___ Data provided ___

theorem State.badSlot_eq (s : State) (i : Nat) : s.badSlot i = ((s.markBad i).raise 513 0xFFFF).failAtFourth s.book.lastBad := rfl

/-- The head of the queue is written, its first or its second attempt good. -/
def State.writeHead (s : State) (b : Bytes) (rest : List Bytes) (p q : Bool) : State :=
  match s.book.slotFor b with
  | none => (s.dropRecord rest).raise 514 0xFFFF
  | some i => if p || q then s.putRecord i b rest else s.badSlot i

theorem exec_bookWrite (t : Nat) (p q : Bool) (s : State) : exec (.bookWrite t p q) s = actIn 7 t s fun s =>
    match s.book.queue with
    | [] => s
    | b :: rest => if !(s.up && s.book.ready && !s.book.failed) then s else s.writeHead b rest p q := rfl

theorem State.markBad_raise_book (s : State) (i : Nat) : ((s.markBad i).raise 513 0xFFFF).book = (s.markBad i).book :=
  State.raise_book (src := 513) _ 0xFFFF 0 false rfl

theorem State.markBad_raise_quiet (s : State) (i : Nat) : ((s.markBad i).raise 513 0xFFFF).Quiet (s.badSlot i) := by
  rw [State.badSlot_eq]
  unfold State.failAtFourth State.iff
  split
  · exact State.bookFail_quiet _
  · exact State.Quiet.refl _

/-- What a bad slot leaves of the book: it is out of use, and the book has failed where it is the second in a row or the fourth. -/
theorem State.badSlot_store (s : State) (i : Nat) : (s.badSlot i).book.store = { (s.markBad i).book with
    failed := s.book.failed || s.book.lastBad || decide (3 ≤ s.book.bad.length) }.store := by
  have fourth : decide (4 ≤ (s.markBad i).book.bad.length) = decide (3 ≤ s.book.bad.length) := by
    simp [State.markBad]
  rw [State.badSlot_eq, State.failAtFourth, State.markBad_raise_book, fourth, State.iff]
  split
  · next fails =>
    rw [State.bookFail_store, State.markBad_raise_book, Bool.or_assoc, fails, Bool.or_true]
  · next sound =>
    rw [State.markBad_raise_book, Bool.or_assoc, Bool.eq_false_iff.mpr sound, Bool.or_false]
    rfl

section
variable {t : Nat} (e : x = (s.advanceTo t).openGate 7) (up : x.up = true)
include e up

theorem bookWrite_idle (settled : x.Settled) (idle : x.book.queue = [] ∨ x.book.ready = false ∨ x.book.failed = true) (p q : Bool) :
    exec (.bookWrite t p q) s = .next x := by
  refine exec_settled_eq (actIn_settles (exec_bookWrite t p q s) e (State.released_of_up up)) settled ?_
  cases queue : x.book.queue with
  | nil => rfl
  | cons b rest =>
    dsimp only
    rw [if_pos]
    simpa [up, queue, or_iff_not_imp_left] using idle

variable {b : Bytes} {rest : List Bytes} (head : x.book.queue = b :: rest) (ready : x.book.ready = true) (sound : x.book.failed = false)
include head ready sound

theorem bookWrite_settles (p q : Bool) : exec (.bookWrite t p q) s = .next (x.writeHead b rest p q).settle := by
  rw [actIn_settles (exec_bookWrite t p q s) e (State.released_of_up up), head]
  dsimp only
  rw [if_neg (by simp [up, ready, sound])]

theorem bookWrite_full (none_ : x.book.slotFor b = none) (p q : Bool) :
    exec (.bookWrite t p q) s = .next ((x.dropRecord rest).raise 514 0xFFFF).settle := by
  rw [bookWrite_settles e up head ready sound, State.writeHead, none_]
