/-- The view of the team that a transaction belongs to. -/
def State.txWho (s : State) (x : Transaction) : Who :=
  match s.team? x.core x.slot with
  | some y => y.whoOf x.core x.acc
  | none => { core := x.core, part := x.acc.part }

/-- Whether a transaction is one of lanes at one peer, or a prefetch. -/
def Transaction.ofLanes (x : Transaction) : Bool := x.relay.isNone && x.acc.op != .mcst

/-- Whether a transaction is another part of the same lane's access (R78). -/
def Transaction.beside (x y : Transaction) (l : Nat) : Bool :=
  y.core == x.core && y.slot == x.slot && y.acc.order == x.acc.order && y.acc.sys == x.acc.sys && y.acc.lanes.getLsbD l && y.tag != x.tag

/-- The lanes of a transaction that wait for their peer. -/
def Transaction.waits (x : Transaction) : List Nat := x.lanes.filter fun l => x.acc.lanes.getLsbD l

/-- The read cache after a peer has answered some lines of a load, or has performed a store or an atomic (R79): a load fills its lines; a
store updates the lines that it alone has written since, and what is left of the line goes, as it does at an atomic. -/
def State.cacheAnswer (s : State) (x : Transaction) (lines : SMap (List Byte)) (good : List Nat) : State :=
  let p := x.acc.part
  if x.acc.op.writes then
    let s := s.stopFills x.core p fun n => x.lines.contains n
    match x.acc.op, x.fill with
    | .atom _ _, _ | .ratom _ _, _ | _, false =>
      s.onCore x.core fun k => x.lines.foldl (fun k n => k.dropLine p n) k
    | _, true => good.foldl (fun s l =>
        let bs := if x.acc.op == .zeroLine then List.replicate 64 0 else x.acc.bytes l
        ((lineParts (x.acc.addr l).toNat x.acc.op.size).foldl (fun (r : State × List Byte) q =>
          (r.1.patchLine x.core p q.1 (r.2.take q.2), r.2.drop q.2)) (s, bs)).1) s
  else if x.fill then
    lines.foldl (fun s e => s.onCore x.core fun k => k.setLine s.fresh p e.1 e.2) s
  else s

/-- Lanes answered with their values: they reach their lanes, with the bits of p15 (R327-R329). -/
def State.giveLanes (s : State) (w : Who) (x : Transaction) (vals : List (Nat × BitVec 64)) : State :=
  let a := x.acc
  let m := maskOf (vals.map fun e => e.1)
  let s := vals.foldl (fun s e => s.deliver x.core x.slot a e.1 (leBytes a.op.size e.2.toNat) none) s
  let clamped (e : Nat × BitVec 64) : Bool := match a.op.request with
    | .atomic op => atomClamps op (8 * a.op.size) e.2.toNat (a.dataAt e.1).toNat
    | _ => false
  let sat := maskOf ((vals.filter clamped).map fun e => e.1)
  (s.returnP15 x.core x.slot a m fun l => sat.getLsbD l).saturated w x.slot a sat

/-- Lanes that a peer refuses or does not answer: they are unmappable (R76, R318). -/
def State.refuseLanes (s : State) (w : Who) (x : Transaction) (ls : List Nat) : State :=
  if ls = [] then s
  else
    let a := x.acc
    let m := maskOf ls
    let s := s.queueRecords (recordsOf w x.slot a true 0 0 (ls.map fun l => (l, FaultCause.unmappable)))
    let s := s.deliverPoison x.core x.slot a m
    let s := s.returnP15 x.core x.slot a m fun _ => false
    if a.op.writes then s.pendAccess w x.slot a .poison m (some (a.addr (lowLane m))) else s

/-- The transaction after some of its lanes have been answered: it goes on with the others, or is over. -/
def State.leaveTx (s : State) (x : Transaction) (ls : List Nat) : State :=
  let left := x.waits.filter fun l => !ls.contains l
  if left = [] then s.endTx x
  else { s with txs := s.txs.map fun y => if y.tag == x.tag then { y with acc := { y.acc with lanes := maskOf left } } else y }

/-- Answers of a peer to some lanes: `good` performed, with the lines that came, `bad` refused. A lane that another peer has yet to answer waits for
it; one that any of its peers refuses is unmappable (R76, R78, R318). -/
def State.peerAnswers (s : State) (x : Transaction) (lines : SMap (List Byte)) (good bad : List Nat) (vals : List (Nat × BitVec 64)) : State :=
  let w := s.txWho x
  let good := good.filter fun l => x.waits.contains l
  let bad := bad.filter fun l => x.waits.contains l && !good.contains l
  let s := s.cacheAnswer x lines good
  let s := s.leaveTx x (good ++ bad)
  let shared (l : Nat) : Bool := s.txs.any fun y => x.beside y l
  let done := (good ++ bad).filter fun l => !shared l
  let tell (y : Transaction) : Transaction :=
    if (good ++ bad).any (x.beside y) then
      { y with
        got := (x.got ++ lines).foldl (fun m e => SMap.put m e.1 e.2) y.got
        lost := y.lost ++ (x.lost ++ bad).filter fun l => y.lanes.contains l }
    else y
  let s : State := { s with txs := s.txs.map tell }
  let all := (x.got ++ lines).foldl (fun m e => SMap.put m e.1 e.2) []
  let lost := done.filter fun l => bad.contains l || x.lost.contains l
  let won := done.filter fun l => !lost.contains l
  let s := if x.acc.op.cached then
      won.foldl (fun s l => s.deliver x.core x.slot x.acc l ((s.peerRead w x.slot x.acc l all).getD []) none) s
    else s.giveLanes w x (vals.filter fun v => won.contains v.1)
  let s := s.refuseLanes w x lost
  (s.finishAccess w x.slot { x.acc with done := x.acc.lanes } true).drain x.core x.slot
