/-- The grammar at the record's state, with the checks of R344; a reserved bit of the header is refused by R6. No other check is made: the
bounds that R348 gives for NS and NACT refuse nothing (R352). The mask must lie in near or bulk memory as the automaton's records must (DEDUCED,
log entry 48: R337 lists bitmasks apart from automaton records, and R344 does not say which of them the state's mask is). -/
def State.jobGrammar (s : State) (x : SamplerJob) (r : SampleRecord) (stack : List Byte) : Except JobStop Grammar := do
  require (r.pda != 0 && r.pda % 64 == 0 && inNearOrBulk r.pda 64)
  let hd ← s.jobRead x r.pda 64
  let h := leNat hd
  let ns := bits h 352 32
  let states := bits h 448 64
  let masks := bits h 384 64
  require (bits h 0 333 == 0 && bits h 333 19 == r.voc && decide (r.state < ns) &&
    states % 16 == 0 && masks % 64 == 0 && inNearOrBulk (states + 16 * r.state) 16)
  let sr ← s.jobRead x (states + 16 * r.state) 16
  let v := leNat sr
  let acts := bits v 64 64
  let n := bits v 32 32
  let mb := 64 * ((r.voc + 511) / 512)
  let mask := masks + bits v 0 32 * mb
  require (acts % 8 == 0 && (n == 0 || inNearOrBulk acts (8 * n)) && inNearOrBulk mask mb)
  let al ← s.jobRead x acts (8 * n)
  let as := (List.range n).map fun i => Action.decode (wordAt al 8 i)
  require (ascending as && as.all fun a => decide (a.next < ns) && a.rsv == 0 && (a.op != 0 || a.symbol == 0))
  let bits_ ← s.jobRead x mask mb
  return { mask := bits_, acts := as, top := if r.sp = 0 then 0 else wordAt stack 2 (r.sp - 1), sp := r.sp }

/-! The job (R337, R340, R341). -/

/-- The logits as working values (R333, R341). -/
def logits (bf16 : Bool) (v : Nat) (bs : List Byte) : Working :=
  (List.range v).map fun t =>
    if bf16 then (BitVec.ofNat 32 (wordAt bs 2 t * 2 ^ 16), true) else (BitVec.ofNat 32 (wordAt bs 4 t), true)

/-- The chosen token's action applied to the record (R349). -/
def applyAction (g : Grammar) (r : SampleRecord) (res : JobResult) : JobResult :=
  match g.acts.find? fun a => a.token == res.token with
  | none => res
  | some a =>
    let res := { res with state := a.next }
    if a.op = 1 then { res with push := some (r.sp, a.symbol), sp := r.sp + 1 }
    else if a.op = 2 then { res with sp := r.sp - 1 }
    else if a.op = 3 then { res with push := some (r.sp - 1, a.symbol) }
    else res

/-- A job on a record that has been read (R340-R350). -/
def State.jobRun (s : State) (x : SamplerJob) (r : SampleRecord) (sc : Scope) (stack : List Byte) : Except JobStop JobResult := do
  let lh := s.handle x.core x.lh
  require (r.rsv && decide (r.sp ≤ 256) && decide (1 ≤ r.voc) && decide (r.voc ≤ 262144) &&
    lh.len.toNat == r.voc * (if r.bf16 then 2 else 4))
  let bs ← s.jobChain x 16 r.chain
  let stages ← s.jobStages x r.voc bs
  let grams := (stages.filter fun g => g == .grammar).length
  require (grams ≤ 1 && (grams == 0 || r.pda != 0))
  let g ← if grams = 0 then .ok ({ mask := [], acts := [], top := 0, sp := 0 } : Grammar) else s.jobGrammar x r stack
  let data ← s.jobRead x lh.base.toNat lh.len.toNat
  let v := stages.foldl (Stage.apply g) (settleWork (logits r.bf16 r.voc data))
  let (status, token) := (stages.getLast?.getD .draw).choose v (uniformAt r.seed r.req r.pos)
  let res : JobResult :=
    { status := status, token := token, state := r.state, sp := r.sp, scope := sc, raw := some r.raw, whole := true }
  return if grams = 1 && status ≤ stResampled then applyAction g r res else res

/-- The end of a job that does not run: STATUS, with the error of its handle (R337). -/
def JobStop.result (sc : Scope) (raw : Option Nat) : JobStop → JobResult
  | .refused => { status := stRefused, token := noToken, err := errRefused, scope := sc, raw := raw }
  | .poison => { status := stPoison, token := noToken, err := errPoison, scope := sc, raw := raw }
  | _ => { status := stFault, token := noToken, err := errFault, scope := sc, raw := raw }

/-- What is read of a record besides its first 64 bytes, which hold SP: the reserved bytes, and the stack entries below SP (R334). -/
def State.jobRest (s : State) (x : SamplerJob) (head : List Byte) : Except JobStop (SampleRecord × List Byte) := do
  let rsv ← s.jobRead x (x.record.toNat + 64) 448
  let r := SampleRecord.decode (head ++ rsv)
  let stack ← if r.sp ≤ 256 then s.jobRead x (x.record.toNat + 512) (2 * r.sp) else .error .refused
  return (r, stack)

/-- What a job comes to. Its release is at the record's SCOPE wherever the line that holds SCOPE can be read and holds no reserved
code; at core scope otherwise (R337). -/
def State.jobResult (s : State) (x : SamplerJob) : Except (Nat × AccessKind × Trouble) JobResult :=
  match s.jobRead x x.record.toNat 64 with
  | .error (.trouble a k t) => .error (a, k, t)
  | .error .fault => .ok (JobStop.result .core none .fault)
  | .error e => .ok (JobStop.result .core (some 0) e)
  | .ok head =>
    let raw := leNat head
    let sc := scopeCoded (bits raw 201 3)
    let run : Except JobStop JobResult := do
      let (r, stack) ← s.jobRest x head
      require sc.isSome
      s.jobRun x r (sc.getD .core) stack
    match run with
    | .ok res => .ok res
    | .error (.trouble a k t) => .error (a, k, t)
    | .error e => .ok (JobStop.result (sc.getD .core) (some raw) e)

/-- The bytes that a result writes: TOKEN and STATUS; of a job that ran, STATE, SP and a stack entry too (R337, R349, R350). -/
def JobResult.writes (res : JobResult) (rec : Nat) : List (Nat × List Byte) :=
  match res.raw with
  | none => []
  | some raw =>
    let out := [(rec + 19, leBytes 1 res.status), (rec + 20, leBytes 4 res.token)]
    if !res.whole then out
    else
      let top := match res.push with
        | none => []
        | some (i, y) => [(rec + 512 + 2 * i, leBytes 2 y)]
      out ++ [(rec + 24, leBytes 2 (bits raw 201 7 * 2 ^ 9 + res.sp)), (rec + 28, leBytes 4 res.state)] ++ top

/-- Some bytes written by the sampler to mapped memory. -/
def State.jobWrite (s : State) (x : SamplerJob) (p : Nat × List Byte) : State :=
  match s.jobPieces x .engineWrite p.1 p.2.length with
  | .ok ps => s.writePieces x.who ps [{ n := p.2.length, data := some p.2, bad := none }]
  | .error _ => s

___

Would you copy out exactly the lines above that start at the one containing "bounds that R348" and end at the one containing "log entry 48: R337", inclusive?

bounds that R348 gives for NS and NACT refuse nothing (R352). The mask must lie in near or bulk memory as the automaton's records must (DEDUCED,
log entry 48: R337 lists bitmasks apart from automaton records, and R344 does not say which of them the state's mask is). -/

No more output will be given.